**What is needed:**
Please repeat the records below exactly, but only from the line that contains "def modMgmt (s" onward, ending with the last line.

(Collected data entries)
_ _ _ _ _

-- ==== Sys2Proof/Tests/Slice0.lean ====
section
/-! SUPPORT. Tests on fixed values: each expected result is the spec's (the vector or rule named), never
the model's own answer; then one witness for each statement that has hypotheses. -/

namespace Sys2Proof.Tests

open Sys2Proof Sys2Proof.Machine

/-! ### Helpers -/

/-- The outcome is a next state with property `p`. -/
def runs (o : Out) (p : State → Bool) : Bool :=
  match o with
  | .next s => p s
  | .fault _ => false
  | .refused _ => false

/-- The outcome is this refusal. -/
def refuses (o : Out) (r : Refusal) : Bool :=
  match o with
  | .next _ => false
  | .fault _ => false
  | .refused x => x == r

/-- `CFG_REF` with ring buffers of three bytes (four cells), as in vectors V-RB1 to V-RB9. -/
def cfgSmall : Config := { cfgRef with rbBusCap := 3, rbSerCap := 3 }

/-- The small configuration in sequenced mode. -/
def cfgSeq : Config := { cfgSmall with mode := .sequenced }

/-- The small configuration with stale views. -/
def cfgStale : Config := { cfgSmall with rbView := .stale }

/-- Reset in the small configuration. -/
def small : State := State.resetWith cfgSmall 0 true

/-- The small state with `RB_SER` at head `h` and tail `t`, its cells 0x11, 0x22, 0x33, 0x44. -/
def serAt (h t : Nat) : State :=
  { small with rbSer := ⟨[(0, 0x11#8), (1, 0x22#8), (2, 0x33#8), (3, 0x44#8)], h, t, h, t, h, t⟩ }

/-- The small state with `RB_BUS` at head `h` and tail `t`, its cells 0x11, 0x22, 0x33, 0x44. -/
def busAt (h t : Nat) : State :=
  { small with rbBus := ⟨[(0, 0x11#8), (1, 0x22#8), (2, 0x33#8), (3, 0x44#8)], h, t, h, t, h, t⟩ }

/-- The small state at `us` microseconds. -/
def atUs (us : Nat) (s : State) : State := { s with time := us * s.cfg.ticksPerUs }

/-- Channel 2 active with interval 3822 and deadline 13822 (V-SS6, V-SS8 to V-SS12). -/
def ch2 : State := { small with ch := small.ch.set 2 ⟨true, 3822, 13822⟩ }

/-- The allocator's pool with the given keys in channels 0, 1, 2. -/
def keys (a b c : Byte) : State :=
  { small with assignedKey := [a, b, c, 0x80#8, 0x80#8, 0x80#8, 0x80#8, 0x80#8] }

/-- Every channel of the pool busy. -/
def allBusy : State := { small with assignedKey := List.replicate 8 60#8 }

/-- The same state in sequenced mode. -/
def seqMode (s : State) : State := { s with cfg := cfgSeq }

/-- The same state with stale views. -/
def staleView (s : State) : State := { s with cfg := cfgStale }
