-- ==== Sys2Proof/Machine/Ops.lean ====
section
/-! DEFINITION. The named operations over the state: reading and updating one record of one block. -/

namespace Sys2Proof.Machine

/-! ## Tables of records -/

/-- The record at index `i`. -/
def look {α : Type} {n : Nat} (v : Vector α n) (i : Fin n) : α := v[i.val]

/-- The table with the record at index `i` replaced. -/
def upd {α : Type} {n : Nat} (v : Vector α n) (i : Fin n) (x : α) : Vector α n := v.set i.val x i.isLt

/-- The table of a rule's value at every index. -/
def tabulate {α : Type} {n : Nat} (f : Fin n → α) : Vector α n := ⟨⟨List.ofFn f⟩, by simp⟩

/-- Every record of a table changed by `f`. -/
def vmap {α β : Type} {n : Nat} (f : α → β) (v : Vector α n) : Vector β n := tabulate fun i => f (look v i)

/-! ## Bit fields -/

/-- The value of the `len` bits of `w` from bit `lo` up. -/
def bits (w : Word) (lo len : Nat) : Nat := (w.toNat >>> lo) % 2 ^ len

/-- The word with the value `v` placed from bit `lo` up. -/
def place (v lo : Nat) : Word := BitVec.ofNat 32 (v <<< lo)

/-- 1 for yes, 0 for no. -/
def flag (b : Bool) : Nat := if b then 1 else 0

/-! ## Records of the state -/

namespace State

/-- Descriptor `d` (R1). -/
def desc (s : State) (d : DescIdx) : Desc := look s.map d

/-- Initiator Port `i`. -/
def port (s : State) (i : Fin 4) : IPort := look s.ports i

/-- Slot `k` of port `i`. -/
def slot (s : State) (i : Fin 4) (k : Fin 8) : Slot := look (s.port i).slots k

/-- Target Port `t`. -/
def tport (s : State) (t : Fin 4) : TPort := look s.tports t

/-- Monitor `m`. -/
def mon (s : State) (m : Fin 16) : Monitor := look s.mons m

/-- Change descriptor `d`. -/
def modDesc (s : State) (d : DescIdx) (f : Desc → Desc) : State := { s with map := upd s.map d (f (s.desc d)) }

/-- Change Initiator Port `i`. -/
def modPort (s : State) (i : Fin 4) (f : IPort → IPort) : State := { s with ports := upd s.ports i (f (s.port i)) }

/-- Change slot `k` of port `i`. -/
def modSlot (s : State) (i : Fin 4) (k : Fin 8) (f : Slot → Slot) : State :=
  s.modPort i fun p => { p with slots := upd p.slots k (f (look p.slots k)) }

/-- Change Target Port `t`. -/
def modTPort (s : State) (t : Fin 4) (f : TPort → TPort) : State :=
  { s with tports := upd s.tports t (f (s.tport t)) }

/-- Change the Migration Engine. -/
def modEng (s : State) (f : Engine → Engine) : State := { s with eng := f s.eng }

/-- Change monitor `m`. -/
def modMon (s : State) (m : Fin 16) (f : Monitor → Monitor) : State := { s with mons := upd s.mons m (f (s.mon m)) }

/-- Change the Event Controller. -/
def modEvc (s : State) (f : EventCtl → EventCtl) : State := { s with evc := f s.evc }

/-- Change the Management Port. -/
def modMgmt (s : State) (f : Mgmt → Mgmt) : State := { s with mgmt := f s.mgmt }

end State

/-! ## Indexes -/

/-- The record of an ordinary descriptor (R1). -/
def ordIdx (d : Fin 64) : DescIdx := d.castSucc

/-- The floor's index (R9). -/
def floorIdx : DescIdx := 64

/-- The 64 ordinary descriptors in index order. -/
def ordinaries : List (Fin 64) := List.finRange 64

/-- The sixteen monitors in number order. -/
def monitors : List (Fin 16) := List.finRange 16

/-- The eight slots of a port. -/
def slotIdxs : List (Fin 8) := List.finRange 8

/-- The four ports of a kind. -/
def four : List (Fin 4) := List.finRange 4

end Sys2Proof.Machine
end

_ _ _ _ _

**Completed exercise:**
def modMgmt (s : State) (f : Mgmt → Mgmt) : State := { s with mgmt := f s.mgmt }

end State

/-! ## Indexes -/

/-- The record of an ordinary descriptor (R1). -/
def ordIdx (d : Fin 64) : DescIdx := d.castSucc

/-- The floor's index (R9). -/
def floorIdx : DescIdx := 64

/-- The 64 ordinary descriptors in index order. -/
def ordinaries : List (Fin 64) := List.finRange 64

/-- The sixteen monitors in number order. -/
def monitors : List (Fin 16) := List.finRange 16

/-- The eight slots of a port. -/
def slotIdxs : List (Fin 8) := List.finRange 8

/-- The four ports of a kind. -/
def four : List (Fin 4) := List.finRange 4

end Sys2Proof.Machine
end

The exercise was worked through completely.